[Saved data entries]
────────────────────────────────────────

/-! ## Replies -/

/-- The register cells of the lanes a remote home answers, in order; a word that does not come is 0 tagged POISON
(R288, R289), one of a HOSTSHARED page reads HOST (R43), and a register that takes the own site takes it whatever came (R48). -/
def fillCells : List Fill → List Cell → List (Bool × Nat × Cell)
  | [], _ => []
  | f :: fs, ws =>
    let word := fun (c : Cell) => if f.host then ((c.1, hostTag) : Cell) else c
    let mine := (upTo f.words).map fun k => ((ws[k]?).map word).getD (0#32, poison)
    let regs := loadRegs f.w f.off mine
    let cells := if f.words = 0 then [] else
      destKeys f.reg f.lane (if f.owned then regs.map fun c => (c.1, f.site) else loadTags f.rule f.site f.olds regs)
    (cells.map fun c => (isV f.reg, c)) ++ fillCells fs (ws.drop f.words)

/-- The events of the lanes a remote home answers (R396, R97). -/
def fillEvents (fs : List Fill) (evs : List Nat) : List (Nat × Word) :=
  (fs.zipIdx.map fun f => (f.1.lane, BitVec.ofNat 32 (evs.getD f.2 0 % 256))).filter fun e => e.1 < 64 && e.2 ≠ 0#32

/-- Written register cells as a watchpoint sees them. -/
def regFx (cells scalars : List (Nat × Cell)) : List Fx :=
  (cells.map fun c => Fx.reg (c.1 / 64) (c.1 % 64) c.2.2) ++ scalars.map fun c => Fx.reg (c.1 + 0xC0) 64 c.2.2

/-- A load that watchpoints have waited for completes: they are judged on what it read and wrote, before its split's next word
(R440, R441). -/
def landWatch (s : State) (f : Flight) (cells scalars : List (Nat × Cell)) : State :=
  if f.fx = [] then s
  else
    match exAt s f.tid f.gi f.rank with
    | none => s
    | some e =>
      judgeWatches { tidy s with fx := f.fx ++ regFx cells scalars } { e with x := { e.x with pc := f.pc } } f.word e.x.pc none

/-- An operation comes back (R89, R90, R210): its cells are written, its events recorded, its counter falls and its
request number is free. The words a store left unregistered are registered with their homes, and an acquire at CLU scope or wider
drops the core's non-owned words (R375). An acquire sees what has been released by then (R372). A watchpoint's packet that meets
a translation fault keeps the operation in flight (R464). -/
def landFlight (s : State) (f : Flight) (ws : List Cell) (evs : List Nat) : State :=
  let got := fillCells f.fills ws
  let cells := f.cells ++ (got.filter fun c => c.1).map fun c => c.2
  let scalars := f.scalars ++ (got.filter fun c => !c.1).map fun c => c.2
  let s0 := tidy s
  let s := updGroup s0 f.tid f.gi fun g =>
    recordBits (writeScalars (writeCells g cells) scalars) (f.events ++ fillEvents f.fills (if f.status then evs else []))
  let s := updMem s fun m => { m with flights := m.flights.filter fun q => q.id ≠ f.id }
  let s := f.unreg.foldl (fun s w => registerWord s w.1 w.2) s
  let s := match f.counter with
    | some k => countDown s f.tid f.gi k
    | none => s
  let s := match findTeam s f.tid with
    | some t => if f.inval then acquireL1 s t.core else s
    | none => s
  let s := if f.acquire then seeReleased s (f.tid, f.gi, f.rank) else s
  let s := landWatch s f cells scalars
  match s.devFail, findTeam s0 f.tid with
  | some d, some t => deviceWaitFor (deviceWait s0 t.core d) t.core d (.split f.tid f.gi f.rank)
  | _, _ => tryRetire (tidy s) f.tid

/-- The operation of a request number and a kind. -/
def flightAt (s : State) (id : Nat) (k : FlightKind) : Option Flight :=
  s.mem.flights.find? fun f => f.id = id && f.kind = k

/-- The numbered causes of an access of another device (R288, R137). -/
def fabricLost : Cause := 0xA8#8

/-- Whether a word makes one access for its split from a scalar address (R34, R463; log entry 30). -/
def onceWord (w : Word) : Bool :=
  match decode w with
  | some (.ldu ..) | some (.ldul ..) | some (.xcopy ..) | some (.xgather ..) | some (.xscatter ..) | some (.xfill ..) => true
  | some (.tcap d _ _) => isS d.toNat
  | some (.lock a) | some (.unlock a) | some (.waitc _ _ a _) => isS a.toNat
  | _ => false

/-- The address fault of a split that comes back from Keeper or from a replay (R34 to R36, R115, R401). -/
def lateFault (s : State) (e : Ex) (w : Word) (c : Cause) (mask : DWord) (va : DWord) : Trap × State :=
  if onceWord w then addrTrapAt (tidy s) e w c mask 1 0 va
  else addrTrapAt (tidy s) e w c mask (laneCount mask) ((lowLane mask).getD 0xFF) va

/-- A load that a save dropped meets a cause when it is replayed: it goes, and its split takes the cause at the load's PC with an
ADDR capture (R35, R36, R115, R401), before it issues any further word. -/
def failLoad (s : State) (e : Ex) (q : Flight) (c : Cause) (bad : List (Fill × DWord)) : State :=
  let s1 := updMem s fun m => { m with flights := m.flights.filter fun k => k.id ≠ q.id }
  let s1 := match q.counter with | some k => countDown s1 q.tid q.gi k | none => s1
  let lanes := (bad.map fun a => a.1.lane).filter fun i => i < 64
  let mask := if lanes = [] then e.x.amask else maskOf lanes
  let here := { e with x := { e.x with pc := q.pc } }
  let va := (bad.head?.map fun a => a.2).getD 0#64
  let r := lateFault s1 here q.word c mask va
  match r.2.devFail with
  | some d => deviceWaitFor (deviceWait s e.tm.core d) e.tm.core d (.split q.tid q.gi q.rank)
  | none => tidy (deliverTrap (if r.2.fx = [] then r.2 else sideEffect r.2 q.tid) here r.1)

────────────────────────────────────────

Which of the lines above hold the word "Bool"? Copy each one.

**ANSWER AREA:**
def fillCells : List Fill → List Cell → List (Bool × Nat × Cell)
def onceWord (w : Word) : Bool :=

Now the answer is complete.